> Action item
Show all lines from the listing below that contain "accVal".

> Excerpted records
/-- METER_CYCLE_END (R309, R310, R316): the positive-going zero crossing of the fundamental of the reference channel at
`at_`. The first only starts a cycle, and the interval with it. -/
def execMeterCycleEnd (at_ : Nat) (s : State) : Host.Outcome State Fault Refusal :=
  s.mtrRun (fun s =>
    let s := s.to at_
    let l := s.mtr.cyc
    let start := s.mtr.cycAt
    let s := s.setMtr (fun m => { m with cyc := [], cycAt := some s.now })
    match start with
    | none => s.setMtr (fun m => { m with ivCyc := 0, ivN := 0, ivSq := [], ivP := [], ivQ := [] })
    | some t =>
      if l.isEmpty || !s.mtrSees then s
      else
        let s := s.setMtr (fun m =>
          if t < m.fFrom then m else { m with fN := m.fN + 1, fDur := m.fDur + (s.now - t) })
        let c := cycleOf l
        let pt := cyclePtot l
        let d := s.now - t
        let sum (l : List Nat) : Nat := fAdd (fAdd (l.getD 0 0) (l.getD 1 0)) (l.getD 2 0)
        let s := if s.mtrOn && (s.mtrRef c).isSome then
            (s.each (List.range 3) (fun k s =>
              s.cycleEnergy k (c.p.getD k 0) (c.q.getD k 0) (c.s.getD k 0) d)).cycleEnergy 3 pt (sum c.q) (sum c.s) d
          else s
        let s := s.setMtr (fun m => { m with
          ivCyc := m.ivCyc + 1
          ivQ := if m.ivQ.isEmpty then c.q.map fScaled else m.ivQ.zipWith (· + ·) (c.q.map fScaled) })
        (s.postF 0x4411 pt).revCheck)

/-- METER_INTERVAL_END (R309, R315): after 10 cycles below 55 Hz, else after 12. -/
def execMeterIntervalEnd (s : State) : Host.Outcome State Fault Refusal :=
  s.mtrRun (fun s =>
    let m := s.mtr
    if m.ivCyc < (if fLt m.hz (fOfNat 55) then 10 else 12) then s
    else
      let rms := m.ivSq.map (fun x => rmsOf x m.ivN)
      let inMap := s.mtrMap 6
      let inV := if 16 ≤ inMap then 0 else if s.sdBad inMap then fNaN else rms.getD 6 0
      let p := m.ivP.map (fun x => meanOf x m.ivN)
      let q := m.ivQ.map (fun x => meanOf x m.ivCyc)
      let sa := (List.range 3).map (fun k => fMul (rms.getD k 0) (rms.getD (3 + k) 0))
      let sum (l : List Nat) : Nat := fAdd (fAdd (l.getD 0 0) (l.getD 1 0)) (l.getD 2 0)
      let vals := rms.take 6 ++ [inV] ++ p ++ q ++ [sum q, sum sa]
      let s := s.setMtr (fun m => { m with ivCyc := 0, ivN := 0, ivSq := [], ivP := [], ivQ := [] })
      s.posts (vals.mapIdx (fun j v => (0x4400 + j, v))))

/-- METER_FREQUENCY (R309): at each DT multiple of 10 s. With no whole cycle the frequency is a free value. -/
def execMeterFrequency (s : State) : Host.Outcome State Fault Refusal :=
  s.mtrRun (fun s =>
    let s := s.toDt ((s.dtNs / 10000000000 + 1) * 10000000000)
    let m := s.mtr
    let f := if m.fN = 0 then s.freeVal % 2 ^ 32 else fRatio false (m.fN * secH) m.fDur
    let s := s.useFree.setMtr (fun m => { m with fFrom := s.now, fN := 0, fDur := 0, hz := f })
    s.postF 0x4410 f)

/-- REV_POWER (R316): reverse power has held for REV_MS. -/
def execRevPower (s : State) : Host.Outcome State Fault Refusal :=
  s.mtrRun (fun s =>
    match s.mtr.revAt with
    | none => s
    | some t =>
      if s.rdB MTR.STAT_REV_ACTIVE then s
      else
        let s := s.toDt (t + s.rd MTR.REV_CFG_REV_MS * 1000000)
        let opened := s.rdB MTR.REV_CFG_OPEN
        let s := ((s.wrB MTR.STAT_REV_ACTIVE true).fltLevel fsRevPower 0 true).revRec 0 opened t
        s.when opened (·.contactorReq rqAcOpen 3 0))

/-! ### S0 inputs (R317, R318) -/

def State.s0 (s : State) (i : Nat) : S0St := tgetD s.mtr.s0 i {}
def State.setS0 (s : State) (i : Nat) (v : S0St) : State :=
  s.setMtr (fun m => { m with s0 := tput m.s0 i v {} })

/-- No reconciliation window in hand is clean any more. -/
def State.s0Unclean (s : State) : State :=
  s.each (List.range 4) (fun i s => s.setS0 i { s.s0 i with clean := false })

/-- STAT.LEVEL of input i: it is active now. -/
def State.s0Level (s : State) (i : Nat) : State :=
  s.wrB S0.STAT_LEVEL ((s.s0 i).level.any (· != s.rdB S0.CFG_POL i)) i

/-- Input i has kept the level of its last sample until now: for MIN_MS, an active one counts a pulse where it is armed,
and an inactive one arms it. -/
def State.s0Held (s : State) (i : Nat) : State :=
  let v := s.s0 i
  match v.level with
  | none => s
  | some high =>
    if s.now < v.since + s.rd S0.CFG_MIN_MS i * msH then s
    else if high = s.rdB S0.CFG_POL i then s.setS0 i { v with armed := true }
    else if v.armed && s.rdB S0.CFG_EN i then
      (s.setS0 i { v with armed := false, pulses := v.pulses + 1 }).wr S0.COUNT (s.rd S0.COUNT i + 1) i
    else s

/-- S0_PULSE (R317): input i is sampled at `at_` and found at a level; it has kept its earlier level until then. -/
def execS0Pulse (i : Nat) (high : Bool) (at_ : Nat) (s : State) : Host.Outcome State Fault Refusal :=
  s.runIf (i < 4) (fun s =>
    if !s.has 11 || !s.ready 43 then s
    else
      let s := (s.to at_).s0Held i
      let v := s.s0 i
      if v.level = some high then s else (s.setS0 i { v with level := some high, since := s.now }).s0Level i)

/-- A window of input i with n pulses, whose accumulator has risen by d, is a mismatch (R318), judged exactly. -/
def s0Bad (n d weight tol : Nat) : Bool :=
  let w := fScaled weight
  let diff : Int := (d : Int) * 100 * 2 ^ 149 - (n : Int) * w * 100000000
  decide (fScaled tol * (d : Int) + 2 * w * 100000000 < (diff.natAbs : Int))

/-- S0_WINDOW_END (R318): the next DT multiple of WIN_MIN minutes of input i. -/
def execS0WindowEnd (i : Nat) (s : State) : Host.Outcome State Fault Refusal :=
  s.runIf (i < 4) (fun s =>
    if !s.has 11 || !s.mainOn || !s.rdB S0.CFG_EN i then s
    else
      let w := s.rd S0.CFG_WIN_MIN i * 60000000000
      let s := s.toDt ((s.dtNs / w + 1) * w)
      let v := s.s0 i
      let qty := s.rd S0.CFG_QTY i
      let ok := v.clean && s.mtrOn && s.mtr.gap.isNone
      let d := (s.accVal qty + 2 ^ 96 - tgetD v.start qty 0) % 2 ^ 96
      let n := v.pulses
      let all := (List.range 32).foldl (fun t k => tput t k (s.accVal k) 0) ([] : Tbl Nat)
      let s := s.setS0 i { v with pulses := 0, start := all, clean := s.mtrOn && s.mtr.gap.isNone }
      if !ok then s.wr S0.STAT_SKIPPED (Nat.min (s.rd S0.STAT_SKIPPED i + 1) 65535) i
      else
        let dev := fRatio false d 1000000
        let s0 := fPackI ((n : Int) * fScaled (s.rd S0.WEIGHT i)) (-149)
        let s := (s.wr S0.LAST_DEV dev i).wr S0.LAST_S0 s0 i
        if s0Bad n d (s.rd S0.WEIGHT i) (s.rd S0.TOL i) then
          ((s.wrB S0.STAT_MISMATCH true i).post 0x71 [(1, 1, i), (8, 4, dev), (12, 4, s0), (16, 4, n)]).fltOccur
            fsMeter 3
        else s)

/-! ### Gaps (R322) -/

/-- MTR.GAP_MS. -/
def State.gapMs (s : State) : Nat :=
  let run := match s.mtr.gap with
    | some g => s.now - g.1
    | none => 0
  Nat.min ((s.mtr.gapH + run) / msH) max32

> Reply to the exercise
      let d := (s.accVal qty + 2 ^ 96 - tgetD v.start qty 0) % 2 ^ 96
      let all := (List.range 32).foldl (fun t k => tput t k (s.accVal k) 0) ([] : Tbl Nat)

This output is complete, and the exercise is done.